__What to produce__. Would you reproduce, without any alteration, the lines from the opening line of the entries through the line that has "s.service := rfl" in it?

*** Data provided Section Begins ***

-- ==== Sys2Proof/Laws/State.lean ====
section
/-! SUPPORT. What each named update of the state leaves alone: one lemma per field per update. -/

namespace Sys2Proof.Machine

set_option Elab.async false

/-! ### updCtx -/

@[simp] theorem State.updCtx_clk (s : State) (c : Nat) (f : Ctx → Ctx) : (s.updCtx c f).clk = s.clk := rfl
@[simp] theorem State.updCtx_ref252 (s : State) (c : Nat) (f : Ctx → Ctx) : (s.updCtx c f).ref252 = s.ref252 := rfl
@[simp] theorem State.updCtx_freq (s : State) (c : Nat) (f : Ctx → Ctx) : (s.updCtx c f).freq = s.freq := rfl
@[simp] theorem State.updCtx_service (s : State) (c : Nat) (f : Ctx → Ctx) : (s.updCtx c f).service = s.service := rfl
@[simp] theorem State.updCtx_grids (s : State) (c : Nat) (f : Ctx → Ctx) : (s.updCtx c f).grids = s.grids := rfl
@[simp] theorem State.updCtx_blocks (s : State) (c : Nat) (f : Ctx → Ctx) : (s.updCtx c f).blocks = s.blocks := rfl
@[simp] theorem State.updCtx_groups (s : State) (c : Nat) (f : Ctx → Ctx) : (s.updCtx c f).groups = s.groups := rfl
@[simp] theorem State.updCtx_runs (s : State) (c : Nat) (f : Ctx → Ctx) : (s.updCtx c f).runs = s.runs := rfl
@[simp] theorem State.updCtx_busy (s : State) (c : Nat) (f : Ctx → Ctx) : (s.updCtx c f).busy = s.busy := rfl
@[simp] theorem State.updCtx_cur (s : State) (c : Nat) (f : Ctx → Ctx) : (s.updCtx c f).cur = s.cur := rfl
@[simp] theorem State.updCtx_mem (s : State) (c : Nat) (f : Ctx → Ctx) : (s.updCtx c f).mem = s.mem := rfl
@[simp] theorem State.updCtx_hist (s : State) (c : Nat) (f : Ctx → Ctx) : (s.updCtx c f).hist = s.hist := rfl
@[simp] theorem State.updCtx_scSeen (s : State) (c : Nat) (f : Ctx → Ctx) : (s.updCtx c f).scSeen = s.scSeen := rfl
@[simp] theorem State.updCtx_poison (s : State) (c : Nat) (f : Ctx → Ctx) : (s.updCtx c f).poison = s.poison := rfl
@[simp] theorem State.updCtx_bufs (s : State) (c : Nat) (f : Ctx → Ctx) : (s.updCtx c f).bufs = s.bufs := rfl
@[simp] theorem State.updCtx_frames (s : State) (c : Nat) (f : Ctx → Ctx) : (s.updCtx c f).frames = s.frames := rfl
@[simp] theorem State.updCtx_tlb (s : State) (c : Nat) (f : Ctx → Ctx) : (s.updCtx c f).tlb = s.tlb := rfl
@[simp] theorem State.updCtx_walks (s : State) (c : Nat) (f : Ctx → Ctx) : (s.updCtx c f).walks = s.walks := rfl
@[simp] theorem State.updCtx_lastPages (s : State) (c : Nat) (f : Ctx → Ctx) : (s.updCtx c f).lastPages = s.lastPages := rfl
@[simp] theorem State.updCtx_l1 (s : State) (c : Nat) (f : Ctx → Ctx) : (s.updCtx c f).l1 = s.l1 := rfl
@[simp] theorem State.updCtx_l2 (s : State) (c : Nat) (f : Ctx → Ctx) : (s.updCtx c f).l2 = s.l2 := rfl
@[simp] theorem State.updCtx_wbs (s : State) (c : Nat) (f : Ctx → Ctx) : (s.updCtx c f).wbs = s.wbs := rfl
@[simp] theorem State.updCtx_fused (s : State) (c : Nat) (f : Ctx → Ctx) : (s.updCtx c f).fused = s.fused := rfl
@[simp] theorem State.updCtx_reqs (s : State) (c : Nat) (f : Ctx → Ctx) : (s.updCtx c f).reqs = s.reqs := rfl
@[simp] theorem State.updCtx_ctxops (s : State) (c : Nat) (f : Ctx → Ctx) : (s.updCtx c f).ctxops = s.ctxops := rfl
@[simp] theorem State.updCtx_rus (s : State) (c : Nat) (f : Ctx → Ctx) : (s.updCtx c f).rus = s.rus := rfl
@[simp] theorem State.updCtx_rdefs (s : State) (c : Nat) (f : Ctx → Ctx) : (s.updCtx c f).rdefs = s.rdefs := rfl
@[simp] theorem State.updCtx_bts (s : State) (c : Nat) (f : Ctx → Ctx) : (s.updCtx c f).bts = s.bts := rfl
@[simp] theorem State.updCtx_mxs (s : State) (c : Nat) (f : Ctx → Ctx) : (s.updCtx c f).mxs = s.mxs := rfl
@[simp] theorem State.updCtx_ramps (s : State) (c : Nat) (f : Ctx → Ctx) : (s.updCtx c f).ramps = s.ramps := rfl
@[simp] theorem State.updCtx_msgs (s : State) (c : Nat) (f : Ctx → Ctx) : (s.updCtx c f).msgs = s.msgs := rfl
@[simp] theorem State.updCtx_traps (s : State) (c : Nat) (f : Ctx → Ctx) : (s.updCtx c f).traps = s.traps := rfl
@[simp] theorem State.updCtx_recs (s : State) (c : Nat) (f : Ctx → Ctx) : (s.updCtx c f).recs = s.recs := rfl
@[simp] theorem State.updCtx_parts (s : State) (c : Nat) (f : Ctx → Ctx) : (s.updCtx c f).parts = s.parts := rfl
@[simp] theorem State.updCtx_vfs (s : State) (c : Nat) (f : Ctx → Ctx) : (s.updCtx c f).vfs = s.vfs := rfl
@[simp] theorem State.updCtx_vfEnable (s : State) (c : Nat) (f : Ctx → Ctx) : (s.updCtx c f).vfEnable = s.vfEnable := rfl
@[simp] theorem State.updCtx_vfClearing (s : State) (c : Nat) (f : Ctx → Ctx) : (s.updCtx c f).vfClearing = s.vfClearing := rfl
@[simp] theorem State.updCtx_links (s : State) (c : Nat) (f : Ctx → Ctx) : (s.updCtx c f).links = s.links := rfl
@[simp] theorem State.updCtx_ingress (s : State) (c : Nat) (f : Ctx → Ctx) : (s.updCtx c f).ingress = s.ingress := rfl
@[simp] theorem State.updCtx_msix (s : State) (c : Nat) (f : Ctx → Ctx) : (s.updCtx c f).msix = s.msix := rfl
@[simp] theorem State.updCtx_irqs (s : State) (c : Nat) (f : Ctx → Ctx) : (s.updCtx c f).irqs = s.irqs := rfl
@[simp] theorem State.updCtx_kicks (s : State) (c : Nat) (f : Ctx → Ctx) : (s.updCtx c f).kicks = s.kicks := rfl
@[simp] theorem State.updCtx_kerr (s : State) (c : Nat) (f : Ctx → Ctx) : (s.updCtx c f).kerr = s.kerr := rfl
@[simp] theorem State.updCtx_hostif (s : State) (c : Nat) (f : Ctx → Ctx) : (s.updCtx c f).hostif = s.hostif := rfl
@[simp] theorem State.updCtx_answer (s : State) (c : Nat) (f : Ctx → Ctx) : (s.updCtx c f).answer = s.answer := rfl
@[simp] theorem State.updCtx_spdm (s : State) (c : Nat) (f : Ctx → Ctx) : (s.updCtx c f).spdm = s.spdm := rfl
@[simp] theorem State.updCtx_mmio (s : State) (c : Nat) (f : Ctx → Ctx) : (s.updCtx c f).mmio = s.mmio := rfl
@[simp] theorem State.updCtx_flash (s : State) (c : Nat) (f : Ctx → Ctx) : (s.updCtx c f).flash = s.flash := rfl
@[simp] theorem State.updCtx_hrow (s : State) (c : Nat) (f : Ctx → Ctx) : (s.updCtx c f).hrow = s.hrow := rfl
@[simp] theorem State.updCtx_rows (s : State) (c : Nat) (f : Ctx → Ctx) : (s.updCtx c f).rows = s.rows := rfl
@[simp] theorem State.updCtx_holds (s : State) (c : Nat) (f : Ctx → Ctx) : (s.updCtx c f).holds = s.holds := rfl
@[simp] theorem State.updCtx_saveBytes (s : State) (c : Nat) (f : Ctx → Ctx) : (s.updCtx c f).saveBytes = s.saveBytes := rfl
@[simp] theorem State.updCtx_anyNew (s : State) (c : Nat) (f : Ctx → Ctx) : (s.updCtx c f).anyNew = s.anyNew := rfl
@[simp] theorem State.updCtx_attach (s : State) (c : Nat) (f : Ctx → Ctx) : (s.updCtx c f).attach = s.attach := rfl
@[simp] theorem State.updCtx_dbgEvents (s : State) (c : Nat) (f : Ctx → Ctx) : (s.updCtx c f).dbgEvents = s.dbgEvents := rfl
@[simp] theorem State.updCtx_dbgAnswer (s : State) (c : Nat) (f : Ctx → Ctx) : (s.updCtx c f).dbgAnswer = s.dbgAnswer := rfl
@[simp] theorem State.updCtx_dbgNext (s : State) (c : Nat) (f : Ctx → Ctx) : (s.updCtx c f).dbgNext = s.dbgNext := rfl
@[simp] theorem State.updCtx_dbgHold (s : State) (c : Nat) (f : Ctx → Ctx) : (s.updCtx c f).dbgHold = s.dbgHold := rfl
@[simp] theorem State.updCtx_errs (s : State) (c : Nat) (f : Ctx → Ctx) : (s.updCtx c f).errs = s.errs := rfl
@[simp] theorem State.updCtx_reports (s : State) (c : Nat) (f : Ctx → Ctx) : (s.updCtx c f).reports = s.reports := rfl
@[simp] theorem State.updCtx_served (s : State) (c : Nat) (f : Ctx → Ctx) : (s.updCtx c f).served = s.served := rfl
@[simp] theorem State.updCtx_ticket (s : State) (c : Nat) (f : Ctx → Ctx) : (s.updCtx c f).ticket = s.ticket := rfl
@[simp] theorem State.updCtx_nextId (s : State) (c : Nat) (f : Ctx → Ctx) : (s.updCtx c f).nextId = s.nextId := rfl
@[simp] theorem State.updCtx_free (s : State) (c : Nat) (f : Ctx → Ctx) : (s.updCtx c f).free = s.free := rfl
@[simp] theorem State.updCtx_agenda (s : State) (c : Nat) (f : Ctx → Ctx) : (s.updCtx c f).agenda = s.agenda := rfl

*** Data provided Section Ends ***

__Response area__.
-- ==== Sys2Proof/Laws/State.lean ====
section
/-! SUPPORT. What each named update of the state leaves alone: one lemma per field per update. -/

namespace Sys2Proof.Machine

set_option Elab.async false

/-! ### updCtx -/

@[simp] theorem State.updCtx_clk (s : State) (c : Nat) (f : Ctx → Ctx) : (s.updCtx c f).clk = s.clk := rfl
@[simp] theorem State.updCtx_ref252 (s : State) (c : Nat) (f : Ctx → Ctx) : (s.updCtx c f).ref252 = s.ref252 := rfl
@[simp] theorem State.updCtx_freq (s : State) (c : Nat) (f : Ctx → Ctx) : (s.updCtx c f).freq = s.freq := rfl
@[simp] theorem State.updCtx_service (s : State) (c : Nat) (f : Ctx → Ctx) : (s.updCtx c f).service = s.service := rfl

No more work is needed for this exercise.